*** Begin section ***
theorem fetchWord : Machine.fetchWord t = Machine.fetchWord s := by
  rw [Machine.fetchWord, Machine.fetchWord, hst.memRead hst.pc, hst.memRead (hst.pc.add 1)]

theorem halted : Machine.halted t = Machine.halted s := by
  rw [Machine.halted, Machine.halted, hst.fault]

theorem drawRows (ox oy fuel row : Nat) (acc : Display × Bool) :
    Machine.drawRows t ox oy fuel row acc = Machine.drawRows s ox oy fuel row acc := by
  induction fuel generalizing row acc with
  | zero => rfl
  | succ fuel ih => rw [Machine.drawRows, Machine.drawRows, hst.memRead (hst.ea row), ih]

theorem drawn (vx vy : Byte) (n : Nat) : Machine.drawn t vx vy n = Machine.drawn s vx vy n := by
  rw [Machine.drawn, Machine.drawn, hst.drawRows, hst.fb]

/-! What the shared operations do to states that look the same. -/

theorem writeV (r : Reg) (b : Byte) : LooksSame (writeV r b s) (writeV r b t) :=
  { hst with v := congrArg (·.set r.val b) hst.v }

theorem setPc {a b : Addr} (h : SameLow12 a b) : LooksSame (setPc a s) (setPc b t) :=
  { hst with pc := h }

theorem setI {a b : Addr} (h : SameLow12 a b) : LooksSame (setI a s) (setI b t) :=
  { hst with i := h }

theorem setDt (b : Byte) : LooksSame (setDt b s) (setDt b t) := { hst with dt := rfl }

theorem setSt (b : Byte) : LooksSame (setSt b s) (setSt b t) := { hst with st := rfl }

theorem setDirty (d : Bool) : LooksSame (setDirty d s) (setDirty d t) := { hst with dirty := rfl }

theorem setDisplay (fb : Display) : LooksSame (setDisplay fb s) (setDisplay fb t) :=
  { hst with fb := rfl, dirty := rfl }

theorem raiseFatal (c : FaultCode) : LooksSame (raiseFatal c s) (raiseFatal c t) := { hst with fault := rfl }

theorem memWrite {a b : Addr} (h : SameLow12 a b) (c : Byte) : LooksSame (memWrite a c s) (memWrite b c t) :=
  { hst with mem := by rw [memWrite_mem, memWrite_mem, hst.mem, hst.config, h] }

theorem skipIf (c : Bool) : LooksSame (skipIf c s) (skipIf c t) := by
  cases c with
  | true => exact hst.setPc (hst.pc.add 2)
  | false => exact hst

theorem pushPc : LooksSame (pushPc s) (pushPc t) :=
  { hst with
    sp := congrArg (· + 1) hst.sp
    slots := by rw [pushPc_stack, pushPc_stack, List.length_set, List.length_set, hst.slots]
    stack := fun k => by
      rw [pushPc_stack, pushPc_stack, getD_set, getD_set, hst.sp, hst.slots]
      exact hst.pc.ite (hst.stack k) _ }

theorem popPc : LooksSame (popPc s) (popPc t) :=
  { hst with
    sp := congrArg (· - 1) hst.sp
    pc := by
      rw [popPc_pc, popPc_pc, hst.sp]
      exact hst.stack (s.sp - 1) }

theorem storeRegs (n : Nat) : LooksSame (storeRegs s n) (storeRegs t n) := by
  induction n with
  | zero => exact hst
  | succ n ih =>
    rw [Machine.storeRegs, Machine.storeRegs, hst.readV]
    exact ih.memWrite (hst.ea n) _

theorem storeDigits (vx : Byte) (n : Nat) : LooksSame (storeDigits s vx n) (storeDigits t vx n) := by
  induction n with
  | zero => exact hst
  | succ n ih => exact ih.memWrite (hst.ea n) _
*** End section ***
*** Begin section ***
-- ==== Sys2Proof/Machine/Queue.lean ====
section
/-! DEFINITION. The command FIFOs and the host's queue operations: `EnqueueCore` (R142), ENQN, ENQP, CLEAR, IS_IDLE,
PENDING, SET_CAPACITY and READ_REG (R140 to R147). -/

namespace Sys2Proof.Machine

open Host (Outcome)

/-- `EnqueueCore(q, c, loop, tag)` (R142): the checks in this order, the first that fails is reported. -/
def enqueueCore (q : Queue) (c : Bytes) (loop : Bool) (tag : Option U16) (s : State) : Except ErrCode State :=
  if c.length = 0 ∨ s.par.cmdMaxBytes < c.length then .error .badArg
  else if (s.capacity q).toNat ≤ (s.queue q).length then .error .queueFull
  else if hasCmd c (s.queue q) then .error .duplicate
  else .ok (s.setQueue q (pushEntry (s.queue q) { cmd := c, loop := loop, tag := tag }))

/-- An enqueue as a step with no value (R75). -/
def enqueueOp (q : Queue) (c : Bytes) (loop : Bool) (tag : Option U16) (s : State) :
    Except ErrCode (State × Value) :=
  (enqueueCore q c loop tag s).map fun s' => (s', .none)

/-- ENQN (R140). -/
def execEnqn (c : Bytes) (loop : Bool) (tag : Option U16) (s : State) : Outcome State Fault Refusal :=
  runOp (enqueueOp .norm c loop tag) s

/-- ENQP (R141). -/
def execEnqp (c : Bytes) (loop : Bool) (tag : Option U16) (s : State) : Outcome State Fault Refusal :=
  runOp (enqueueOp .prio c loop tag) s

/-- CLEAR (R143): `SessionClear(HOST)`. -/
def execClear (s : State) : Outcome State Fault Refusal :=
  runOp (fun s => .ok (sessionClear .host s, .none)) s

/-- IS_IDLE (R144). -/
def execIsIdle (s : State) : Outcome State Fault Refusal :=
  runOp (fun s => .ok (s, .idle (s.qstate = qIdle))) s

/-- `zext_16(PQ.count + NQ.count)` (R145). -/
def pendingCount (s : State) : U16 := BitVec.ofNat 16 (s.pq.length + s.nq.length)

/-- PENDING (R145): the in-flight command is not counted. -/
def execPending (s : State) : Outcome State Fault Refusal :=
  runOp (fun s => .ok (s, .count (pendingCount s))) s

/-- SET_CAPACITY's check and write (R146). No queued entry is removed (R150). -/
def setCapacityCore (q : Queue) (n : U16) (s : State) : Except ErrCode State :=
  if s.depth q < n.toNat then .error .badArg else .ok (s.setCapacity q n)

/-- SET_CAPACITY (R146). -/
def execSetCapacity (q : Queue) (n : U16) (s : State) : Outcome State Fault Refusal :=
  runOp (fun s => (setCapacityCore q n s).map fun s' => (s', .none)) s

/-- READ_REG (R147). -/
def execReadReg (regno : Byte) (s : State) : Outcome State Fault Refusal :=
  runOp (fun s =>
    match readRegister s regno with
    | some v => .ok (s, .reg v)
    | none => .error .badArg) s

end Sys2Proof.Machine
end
*** End section ***
*** Begin section ***
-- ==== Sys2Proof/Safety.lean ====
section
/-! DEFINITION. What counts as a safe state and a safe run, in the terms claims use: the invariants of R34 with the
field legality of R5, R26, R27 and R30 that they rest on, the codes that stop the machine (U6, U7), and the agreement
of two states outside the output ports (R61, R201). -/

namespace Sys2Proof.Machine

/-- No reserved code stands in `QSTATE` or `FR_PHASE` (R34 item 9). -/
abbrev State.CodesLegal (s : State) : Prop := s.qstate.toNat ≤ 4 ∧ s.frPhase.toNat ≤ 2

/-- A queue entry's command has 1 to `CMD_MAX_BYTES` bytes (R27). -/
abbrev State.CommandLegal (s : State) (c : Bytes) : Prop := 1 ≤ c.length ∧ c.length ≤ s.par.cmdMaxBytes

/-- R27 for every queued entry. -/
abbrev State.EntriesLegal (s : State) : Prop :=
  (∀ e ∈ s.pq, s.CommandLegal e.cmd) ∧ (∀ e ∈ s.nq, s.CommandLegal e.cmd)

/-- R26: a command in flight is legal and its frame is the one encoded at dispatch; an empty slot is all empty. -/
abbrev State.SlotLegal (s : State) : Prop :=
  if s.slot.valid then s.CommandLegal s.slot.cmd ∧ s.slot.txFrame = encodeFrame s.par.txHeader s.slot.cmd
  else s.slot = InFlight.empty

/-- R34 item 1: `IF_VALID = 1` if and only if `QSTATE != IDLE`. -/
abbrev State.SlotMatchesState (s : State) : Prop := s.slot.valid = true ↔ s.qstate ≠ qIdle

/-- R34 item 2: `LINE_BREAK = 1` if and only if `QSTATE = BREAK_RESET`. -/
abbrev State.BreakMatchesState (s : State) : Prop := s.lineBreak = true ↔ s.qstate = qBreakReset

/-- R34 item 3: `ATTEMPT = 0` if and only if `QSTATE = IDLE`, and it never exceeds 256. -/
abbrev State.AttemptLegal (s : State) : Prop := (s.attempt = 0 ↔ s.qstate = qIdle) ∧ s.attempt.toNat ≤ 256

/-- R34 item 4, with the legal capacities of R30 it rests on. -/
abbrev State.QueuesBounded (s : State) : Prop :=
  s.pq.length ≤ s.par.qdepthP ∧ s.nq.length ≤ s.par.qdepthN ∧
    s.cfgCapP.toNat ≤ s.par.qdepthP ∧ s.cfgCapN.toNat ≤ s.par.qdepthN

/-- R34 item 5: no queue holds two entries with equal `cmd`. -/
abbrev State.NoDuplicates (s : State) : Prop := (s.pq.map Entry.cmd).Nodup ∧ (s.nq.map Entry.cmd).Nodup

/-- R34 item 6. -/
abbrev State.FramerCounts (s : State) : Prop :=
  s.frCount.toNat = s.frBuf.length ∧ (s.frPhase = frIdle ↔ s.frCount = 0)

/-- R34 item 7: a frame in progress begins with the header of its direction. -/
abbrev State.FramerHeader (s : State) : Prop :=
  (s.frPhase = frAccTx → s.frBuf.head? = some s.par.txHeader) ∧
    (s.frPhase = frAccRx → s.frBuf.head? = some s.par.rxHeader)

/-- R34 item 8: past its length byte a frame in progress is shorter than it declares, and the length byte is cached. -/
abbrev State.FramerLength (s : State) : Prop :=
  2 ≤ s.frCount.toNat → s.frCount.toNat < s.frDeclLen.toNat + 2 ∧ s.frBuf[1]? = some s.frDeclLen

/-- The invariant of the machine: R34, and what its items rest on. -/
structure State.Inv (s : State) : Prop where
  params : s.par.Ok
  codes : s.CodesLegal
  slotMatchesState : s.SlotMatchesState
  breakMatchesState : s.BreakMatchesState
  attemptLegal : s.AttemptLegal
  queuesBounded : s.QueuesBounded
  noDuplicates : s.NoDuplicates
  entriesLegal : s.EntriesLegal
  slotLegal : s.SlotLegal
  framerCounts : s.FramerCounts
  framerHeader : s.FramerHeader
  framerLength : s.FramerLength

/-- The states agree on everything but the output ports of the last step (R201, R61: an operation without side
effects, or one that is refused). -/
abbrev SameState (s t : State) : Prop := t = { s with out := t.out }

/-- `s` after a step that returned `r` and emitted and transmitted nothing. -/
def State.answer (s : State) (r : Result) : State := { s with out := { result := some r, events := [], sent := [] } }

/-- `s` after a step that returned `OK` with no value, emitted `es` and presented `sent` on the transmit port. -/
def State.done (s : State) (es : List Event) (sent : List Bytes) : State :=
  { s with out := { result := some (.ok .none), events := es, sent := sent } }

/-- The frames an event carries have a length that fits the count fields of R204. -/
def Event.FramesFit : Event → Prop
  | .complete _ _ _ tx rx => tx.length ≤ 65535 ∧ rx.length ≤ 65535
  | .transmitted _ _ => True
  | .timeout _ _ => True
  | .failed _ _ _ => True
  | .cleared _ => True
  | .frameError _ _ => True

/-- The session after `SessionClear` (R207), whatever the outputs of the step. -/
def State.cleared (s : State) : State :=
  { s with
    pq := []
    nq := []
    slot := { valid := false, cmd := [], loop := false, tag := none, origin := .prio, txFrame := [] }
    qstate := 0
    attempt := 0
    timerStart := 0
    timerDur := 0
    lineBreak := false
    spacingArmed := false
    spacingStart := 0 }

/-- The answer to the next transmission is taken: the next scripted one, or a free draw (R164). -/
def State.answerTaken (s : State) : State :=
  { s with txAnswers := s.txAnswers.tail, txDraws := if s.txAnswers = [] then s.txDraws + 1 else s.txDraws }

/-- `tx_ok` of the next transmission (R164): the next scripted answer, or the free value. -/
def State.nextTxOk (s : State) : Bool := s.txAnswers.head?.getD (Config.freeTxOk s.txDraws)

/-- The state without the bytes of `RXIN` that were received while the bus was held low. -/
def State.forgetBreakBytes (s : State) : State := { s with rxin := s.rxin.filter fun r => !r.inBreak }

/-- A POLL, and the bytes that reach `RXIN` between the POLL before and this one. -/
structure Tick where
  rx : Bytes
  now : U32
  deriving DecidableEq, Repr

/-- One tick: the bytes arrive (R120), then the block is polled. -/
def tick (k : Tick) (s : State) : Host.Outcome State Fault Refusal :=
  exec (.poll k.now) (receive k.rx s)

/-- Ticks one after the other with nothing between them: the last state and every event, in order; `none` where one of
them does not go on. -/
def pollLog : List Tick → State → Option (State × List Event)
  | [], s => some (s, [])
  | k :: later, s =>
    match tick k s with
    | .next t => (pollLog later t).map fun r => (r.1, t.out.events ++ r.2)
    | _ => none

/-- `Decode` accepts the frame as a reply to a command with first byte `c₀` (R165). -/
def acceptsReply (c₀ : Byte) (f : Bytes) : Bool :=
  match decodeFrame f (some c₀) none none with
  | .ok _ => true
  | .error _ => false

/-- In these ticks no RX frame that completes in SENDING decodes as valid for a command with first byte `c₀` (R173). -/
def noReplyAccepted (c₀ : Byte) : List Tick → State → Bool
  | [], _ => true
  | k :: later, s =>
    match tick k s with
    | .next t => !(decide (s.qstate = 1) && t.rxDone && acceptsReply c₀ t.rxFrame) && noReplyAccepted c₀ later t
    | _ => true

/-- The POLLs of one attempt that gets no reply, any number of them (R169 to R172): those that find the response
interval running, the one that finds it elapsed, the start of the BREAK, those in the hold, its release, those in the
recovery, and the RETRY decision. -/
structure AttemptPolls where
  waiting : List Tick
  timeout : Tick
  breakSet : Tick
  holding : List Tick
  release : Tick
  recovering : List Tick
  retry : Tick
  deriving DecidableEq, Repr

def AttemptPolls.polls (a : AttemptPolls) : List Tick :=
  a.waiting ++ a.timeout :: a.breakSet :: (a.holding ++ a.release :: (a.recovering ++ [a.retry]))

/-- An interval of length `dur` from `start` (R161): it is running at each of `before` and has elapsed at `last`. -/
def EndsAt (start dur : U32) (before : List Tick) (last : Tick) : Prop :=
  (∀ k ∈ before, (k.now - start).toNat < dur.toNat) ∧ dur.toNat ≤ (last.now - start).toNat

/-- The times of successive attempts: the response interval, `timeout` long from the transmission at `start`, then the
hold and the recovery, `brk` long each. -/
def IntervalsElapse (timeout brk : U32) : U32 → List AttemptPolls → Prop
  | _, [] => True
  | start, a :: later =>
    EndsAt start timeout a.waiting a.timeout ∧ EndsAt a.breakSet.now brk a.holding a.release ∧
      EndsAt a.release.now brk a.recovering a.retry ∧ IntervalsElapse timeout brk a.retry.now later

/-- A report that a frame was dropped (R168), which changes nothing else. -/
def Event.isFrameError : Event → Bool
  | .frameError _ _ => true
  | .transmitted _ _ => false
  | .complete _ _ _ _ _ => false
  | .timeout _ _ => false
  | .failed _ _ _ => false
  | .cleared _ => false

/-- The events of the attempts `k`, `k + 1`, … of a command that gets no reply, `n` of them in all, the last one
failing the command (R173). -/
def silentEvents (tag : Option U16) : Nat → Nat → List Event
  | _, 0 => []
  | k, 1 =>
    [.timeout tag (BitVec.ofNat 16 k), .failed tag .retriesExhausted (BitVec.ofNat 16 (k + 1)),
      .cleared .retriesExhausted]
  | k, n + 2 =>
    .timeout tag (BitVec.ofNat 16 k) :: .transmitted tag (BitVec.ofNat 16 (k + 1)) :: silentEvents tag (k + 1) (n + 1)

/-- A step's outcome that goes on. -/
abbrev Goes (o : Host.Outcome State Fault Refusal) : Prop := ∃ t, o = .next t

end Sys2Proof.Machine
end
*** End section ***
### YOUR GOAL
For each line in the data above that contains the string "exact", extract the line.

### SOLUTION FOR THIS TASK
  | true => exact hst.setPc (hst.pc.add 2)
  | false => exact hst
      exact hst.pc.ite (hst.stack k) _ }
      exact hst.stack (s.sp - 1) }
  | zero => exact hst
    exact ih.memWrite (hst.ea n) _
  | zero => exact hst
  | succ n ih => exact ih.memWrite (hst.ea n) _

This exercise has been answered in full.